* **PROBLEM DETAILS**
Only one stretch of the records below should be repeated. It starts with the line containing "(field d (4" and goes on through the line containing "def setCtx (s", exactly as written.

* **DATA RECORDS**
-- ==== Sys2Proof/Machine/Reduce.lean ====
section
/-! DEFINITION. Gradient reduction (R366-R387): the REDUCE descriptor, contexts and their chain, the two transports,
the dual-path check with its relays, watchdog, aborts. -/

namespace Sys2Proof.Machine
open Sys2Proof

/-! ## A context's range in pieces and blocks (R375) -/

/-- Exact transport. -/
def RedCtx.exact (c : RedCtx) : Bool := c.mode % 4 == 0
/-- Blocks of a row. -/
def RedCtx.bpr (c : RedCtx) : Nat := cdiv c.rowlen 32
/-- Blocks of a REDUCE or RESULT piece. -/
def RedCtx.group (c : RedCtx) : Nat := if c.exact then 4 else 32
/-- Pieces of a row. -/
def RedCtx.ppr (c : RedCtx) : Nat := cdiv c.bpr c.group
/-- REDUCE and RESULT pieces of the range. -/
def RedCtx.pieces (c : RedCtx) : Nat := c.nrows * c.ppr
/-- Blocks of the range. -/
def RedCtx.blocks (c : RedCtx) : Nat := c.nrows * c.bpr
/-- AGREE pieces of the range. -/
def RedCtx.agrees (c : RedCtx) : Nat := if c.exact then 0 else cdiv c.blocks 2048
/-- Row of the range a piece lies in. -/
def RedCtx.rowOf (c : RedCtx) (p : Nat) : Nat := p / c.ppr
/-- First element of a piece. -/
def RedCtx.startOf (c : RedCtx) (p : Nat) : Nat := p % c.ppr * c.group * 32
/-- Elements of a piece. -/
def RedCtx.countOf (c : RedCtx) (p : Nat) : Nat := min (c.group * 32) (c.rowlen - c.startOf p)
/-- Blocks of a piece, counted from the first row of the range. -/
def RedCtx.blocksOf (c : RedCtx) (p : Nat) : List Nat :=
  rangeFrom (c.rowOf p * c.bpr + p % c.ppr * c.group) (cdiv (c.countOf p) 32)
/-- The piece a block lies in. -/
def RedCtx.pieceOf (c : RedCtx) (i : Nat) : Nat := i / c.bpr * c.ppr + i % c.bpr / c.group
/-- The last rank of the chain. -/
def RedCtx.last (c : RedCtx) : Bool := c.rank + 1 == c.n

/-- R382: a block of the range is checked. -/
def RedCtx.checked (c : RedCtx) (i : Nat) : Bool :=
  c.dp && (c.shift == 0 || decide
    (((c.first * c.bpr + i) * 0x9E3779B97F4A7C15 + c.step * 0xD1B54A32D192ED03) % 2 ^ 64 / 2 ^ (64 - c.shift) = 0))

/-- The checked blocks of the range in ascending order. -/
def RedCtx.checkList (c : RedCtx) : List Nat := (List.range c.blocks).filter c.checked

/-! ## Memory (R370) -/

/-- What a read of a contribution finds. -/
inductive RedRead (α : Type) where
  | ok (x : α)
  | wait
  | bad

/-- Bytes of the staging object, all at their home here. -/
def redBytes (s : State) (o : Obj) (off len : Nat) : RedRead (List Byte) :=
  if (spans16 off len).any (fun p => decide (locate s o p.1 = .wait)) then .wait
  else match readLocal s o off len with
    | some bs => .ok bs
    | none => .bad

/-- The raw XA128 values of `n` elements of a row from element `e`. -/
def redValues (s : State) (c : RedCtx) (row e n : Nat) : RedRead (List Int) :=
  let o := objOf s c.obj
  match redBytes s o ((c.first + row) * o.pitch + 64 + 16 * e) (16 * n) with
  | .ok bs => .ok ((List.range n).map (fun i => signed 128 (field bs (16 * i) 16)))
  | .wait => .wait
  | .bad => .bad

/-- One atomic read of a piece with its row's ENTRIES and HIGHEST (R370). -/
def readPiece (s : State) (c : RedCtx) (p : Nat) : RedRead RedPiece :=
  let o := objOf s c.obj
  match redValues s c (c.rowOf p) (c.startOf p) (c.countOf p), redBytes s o ((c.first + c.rowOf p) * o.pitch) 64 with
  | .ok vs, .ok hd => .ok { entries := field hd 4 4, high := field hd 2 1, rsc := 0, vals := vs }
  | .bad, _ => .bad
  | _, .bad => .bad
  | _, _ => .wait

/-- What the atomic read of a piece does beside (R332, R404). -/
def tellPiece (s : State) (c : RedCtx) (p : Nat) : State :=
  let row := (c.first + c.rowOf p) * (objOf s c.obj).pitch
  tellRead (tellRead s (objOf s c.obj) row 64) (objOf s c.obj) (row + 64 + 16 * c.startOf p) (16 * c.countOf p)

/-- The larger of two HIGHEST fields; 0xFF is none. -/
def maxHigh (a b : Nat) : Nat := if a = 0xFF then b else if b = 0xFF then a else max a b

/-- The values of block `j` of a list, padded with zeros. -/
def blockVals (vs : List Int) (j : Nat) : List Int := fillTo 0 32 ((vs.drop (32 * j)).take 32)

/-- Each total element in the staging window (R54, R378), with its events; exact totals are there already. -/
def totalsOf (c : RedCtx) (tot : RedPiece) (n : Nat) : List (Int × Ev) :=
  if c.exact then (tot.vals.take n).map (fun v => (v, {}))
  else (List.range n).map (fun i =>
    let b := i / 32 * 33
    let e := tot.vals.getD b 0
    let m := tot.vals.getD (b + 1 + i % 32) 0
    if e = 0 then (0, {}) else convXa c.t (Num.ofScaled m (e - 127)))

/-- Writes the result of a piece (R370): each element gains total − own, the header follows with element 0. None where
the page drains or a codeword is poisoned. -/
def writePiece (s : State) (c : RedCtx) (p : Nat) (own tot : RedPiece) : RedRead State :=
  match readPiece s c p with
  | .wait => .wait
  | .bad => .bad
  | .ok cur =>
    let s := tellPiece s c p
    let o := objOf s c.obj
    let row := (c.first + c.rowOf p) * o.pitch
    let ts := totalsOf c tot cur.vals.length
    let new := (List.zip cur.vals (List.zip own.vals ts)).map (fun e => unsigned 128 (e.1 - e.2.1 + e.2.2.1))
    let s := writeLocal s o (row + 64 + 16 * c.startOf p) (new.flatMap (leBytes 16))
    if c.startOf p ≠ 0 then .ok s
    else match redBytes s o row 64 with
      | .ok hd =>
        let s := if cur.entries ≠ own.entries then bump s Key.redLateAddends 1 else s
        .ok (writeLocal s (objOf s c.obj) row
          (putField (putField hd 4 4 (stick32 (cur.entries + tot.entries - own.entries))) 2 1 (maxHigh cur.high tot.high)))
      | .wait => .wait
      | .bad => .bad

/-! ## Block-scaled arithmetic (R377-R379) -/

/-- The local exponent of a block (R377). -/
def localExp (t : Int) (vs : List Int) : Nat :=
  let m := vs.foldl (fun a v => max a v.natAbs) 0
  if m = 0 then 0 else (max 1 (min 254 ((Nat.log2 m : Int) + t - 6))).toNat

/-- The agreed exponent (R377). -/
def agreedExp (n emax : Nat) : Nat := if emax = 0 then 0 else min 254 (emax + clog2 n)

/-- One rank's step on a block (R378): exponent, mantissas, rescaled, events. -/
def rankStep (e : Nat) (m own : List Int) (t : Int) : Nat × List Int × Bool × List Ev :=
  if e = 0 then (0, List.replicate 32 0, false, [])
  else
    let k : Int := t - e
    let q := own.map (fun v => roundScaled .nearest 0 v k)
    let ev1 := (List.zip own q).map (fun (x : Int × Int) => ({ flu := decide (x.2 = 0 ∧ x.1 ≠ 0), inx := !scaledExact x.1 k } : Ev))
    let s := if m.isEmpty then q else (List.zip m q).map (fun (x : Int × Int) => x.1 + x.2)
    if s.any (fun v => decide (127 < v ∨ v < -128)) then
      if e < 254 then
        let r := s.map (fun v => roundScaled .nearest 0 v (-1))
        let ev2 := (List.zip s r).map (fun (x : Int × Int) => ({ flu := decide (x.2 = 0 ∧ x.1 ≠ 0), inx := !scaledExact x.1 (-1) } : Ev))
        (e + 1, r, true, ev1 ++ ev2)
      else
        let ev2 := s.map (fun v => let out := decide (127 < v ∨ v < -128); ({ sat := out, inx := out } : Ev))
        (e, s.map (fun v => min 127 (max (-128) v)), false, ev1 ++ ev2)
    else (e, s, false, ev1)

/-- A piece's step at this rank: the incoming piece (none at rank 0), the own one, the exponents rank 0 starts from. -/
def pieceStep (c : RedCtx) (inc : Option RedPiece) (own : RedPiece) (e0 : List Nat) : RedPiece × List Ev × Nat :=
  let ent := stick32 (own.entries + (inc.map (·.entries)).getD 0)
  let high := maxHigh own.high ((inc.map (·.high)).getD 0xFF)
  if c.exact then
    let vs := match inc with
      | none => own.vals
      | some i => (List.zip i.vals own.vals).map (fun x => signed 128 (unsigned 128 (x.1 + x.2)))
    ({ entries := ent, high := high, rsc := 0, vals := vs }, [], 0)
  else
    let nb := cdiv own.vals.length 32
    let rs := (List.range nb).map (fun j => match inc with
      | none => rankStep (e0.getD j 0) [] (blockVals own.vals j) c.t
      | some i => rankStep (i.vals.getD (33 * j) 0).toNat ((i.vals.drop (33 * j + 1)).take 32) (blockVals own.vals j) c.t)
    let rsc := (List.zip (List.range nb) rs).foldl (fun n x =>
      if x.2.2.2.1 && !bit n x.1 then n + 2 ^ x.1 else n) ((inc.map (·.rsc)).getD 0)
    ({ entries := ent, high := high, rsc := rsc, vals := rs.flatMap (fun r => (r.1 : Int) :: r.2.1) },
     rs.flatMap (fun r => r.2.2.2), (rs.filter (fun r => r.2.2.1)).length)

/-! ## Pieces on the wire (R375, R383) -/

/-- A piece header with its fields. -/
def redHeader (c : RedCtx) (piece phase : Nat) (check : Bool) (x : RedPiece) : List Byte :=
  leBytes 32 (c.step % 2 ^ 32 + piece % 2 ^ 32 * 2 ^ 32 + x.entries % 2 ^ 32 * 2 ^ 64 + x.high % 256 * 2 ^ 96 +
    phase % 4 * 2 ^ 104 + check.toNat * 2 ^ 106 + c.n % 65536 * 2 ^ 112 + x.rsc % 2 ^ 32 * 2 ^ 128 +
    unsigned 16 c.t * 2 ^ 160 + c.rank % 65536 * 2 ^ 176)

/-- A field of a piece header. -/
def hdrBits (k : Pkt) (lo n : Nat) : Nat := bits (field k.payload 0 32) lo n
/-- PIECE. -/
def redPiece (k : Pkt) : Nat := hdrBits k 32 32
/-- The stream a packet belongs to: its phase, 4 for check pieces. -/
def redStream (k : Pkt) : Nat := if hdrBits k 106 1 = 1 then 4 else hdrBits k 104 2

/-- The data of a REDUCE or RESULT piece. -/
def pieceData (c : RedCtx) (x : RedPiece) : List Byte :=
  if c.exact then x.vals.flatMap (fun v => leBytes 16 (unsigned 128 v))
  else groupOf .bs8 ((List.range (x.vals.length / 33)).map (fun j =>
    ((x.vals.getD (33 * j) 0).toNat, (x.vals.drop (33 * j + 1)).take 32)))

/-- The piece a packet carries. -/
def pieceIn (c : RedCtx) (k : Pkt) : RedPiece :=
  let d := k.payload.drop 32
  let n := c.countOf (redPiece k)
  { entries := hdrBits k 64 32, high := hdrBits k 96 8, rsc := hdrBits k 128 32,
    vals := if c.exact then (List.range n).map (fun i => signed 128 (field d (16 * i) 16))
      else (List.range (cdiv n 32)).flatMap (fun j => (field d j 1 : Int) :: (List.range 32).map (fun i =>
        signed 8 (field d (32 + 32 * j + i) 1))) }

/-- Blocks of a check piece at most. -/
def RedCtx.checkMax (c : RedCtx) : Nat := if c.exact then 4 else 32

/-- A check piece (R383): block indices, then the blocks; RSC bit j of block j. -/
def checkBytes (c : RedCtx) (piece : Nat) (bs : List (Nat × List Int)) : List Byte :=
  let rsc := (List.zip (List.range bs.length) bs).foldl (fun n x => n + (x.2.2.headD 0).toNat * 2 ^ x.1) 0
  let ix := bs.flatMap (fun b => leBytes 4 (c.first * c.bpr + b.1))
  redHeader c piece 2 true { entries := 0, high := 0xFF, rsc := if c.exact then 0 else rsc, vals := [] } ++
  fillTo 0 (if c.exact then 16 else 128) ix ++
  bs.flatMap (fun b => if c.exact then b.2.flatMap (fun v => leBytes 16 (unsigned 128 v))
    else leBytes 1 (b.2.getD 1 0).toNat ++ (b.2.drop 2).flatMap (fun m => leBytes 1 (unsigned 8 m)))

/-- The blocks of a check piece; of a block-scaled block: RSC, E, mantissas. -/
def checkIn (c : RedCtx) (k : Pkt) : List (Nat × List Int) :=
  let d := k.payload.drop 32
  let sz := if c.exact then 512 else 33
  let pre := if c.exact then 16 else 128
  let rsc := hdrBits k 128 32
  (List.range ((d.length - pre) / sz)).map (fun j =>
    let b := d.drop (pre + sz * j)
    (field d (4 * j) 4 - c.first * c.bpr,
     if c.exact then (List.range 32).map (fun i => signed 128 (field b (16 * i) 16))
     else (bits rsc j 1 : Int) :: (field b 0 1 : Int) :: (List.range 32).map (fun i => signed 8 (field b (1 + i) 1))))

/-! ## Contexts -/

/-- The context of a reduction identifier. -/
def redCtx (s : State) (id : Nat) : Option RedCtx := s.red.ctxs.find? (fun c => c.redid == id)

/-- Changes a context. -/
def setCtx (s : State) (c : RedCtx) : State :=
  { s with red := { s.red with ctxs := s.red.ctxs.map (fun x => if x.redid = c.redid then c else x) } }

/-- RED_WINDOW (R373). -/
def redWindow : Nat := 1024

/-- Coordinates of the next and of the previous rank. -/
def RedCtx.up (c : RedCtx) : Nat := c.coords.getD (c.rank + 1) 0
/-- Coordinates of the previous rank. -/
def RedCtx.down (c : RedCtx) : Nat := c.coords.getD (c.rank - 1) 0

/-- A piece waits to be sent. -/
def RedCtx.queue (c : RedCtx) (phase dst : Nat) (payload : List Byte) : RedCtx :=
  { c with outq := c.outq ++ [{ phase := phase, dst := dst, payload := payload }] }

/-- One step within a dimension along a port; the module it reaches. -/
def detourPort (bx : Box) (c d : Nat) : Nat :=
  let p := 2 * d
  if localIx (coordIn bx.origin d) (coordIn c d) + 1 = boxIn bx d then p + 1 else p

* **SOLUTION FOR THIS TASK**
    (field d (4 * j) 4 - c.first * c.bpr,
     if c.exact then (List.range 32).map (fun i => signed 128 (field b (16 * i) 16))
     else (bits rsc j 1 : Int) :: (field b 0 1 : Int) :: (List.range 32).map (fun i => signed 8 (field b (1 + i) 1))))

/-! ## Contexts -/

/-- The context of a reduction identifier. -/
def redCtx (s : State) (id : Nat) : Option RedCtx := s.red.ctxs.find? (fun c => c.redid == id)

/-- Changes a context. -/
def setCtx (s : State) (c : RedCtx) : State :=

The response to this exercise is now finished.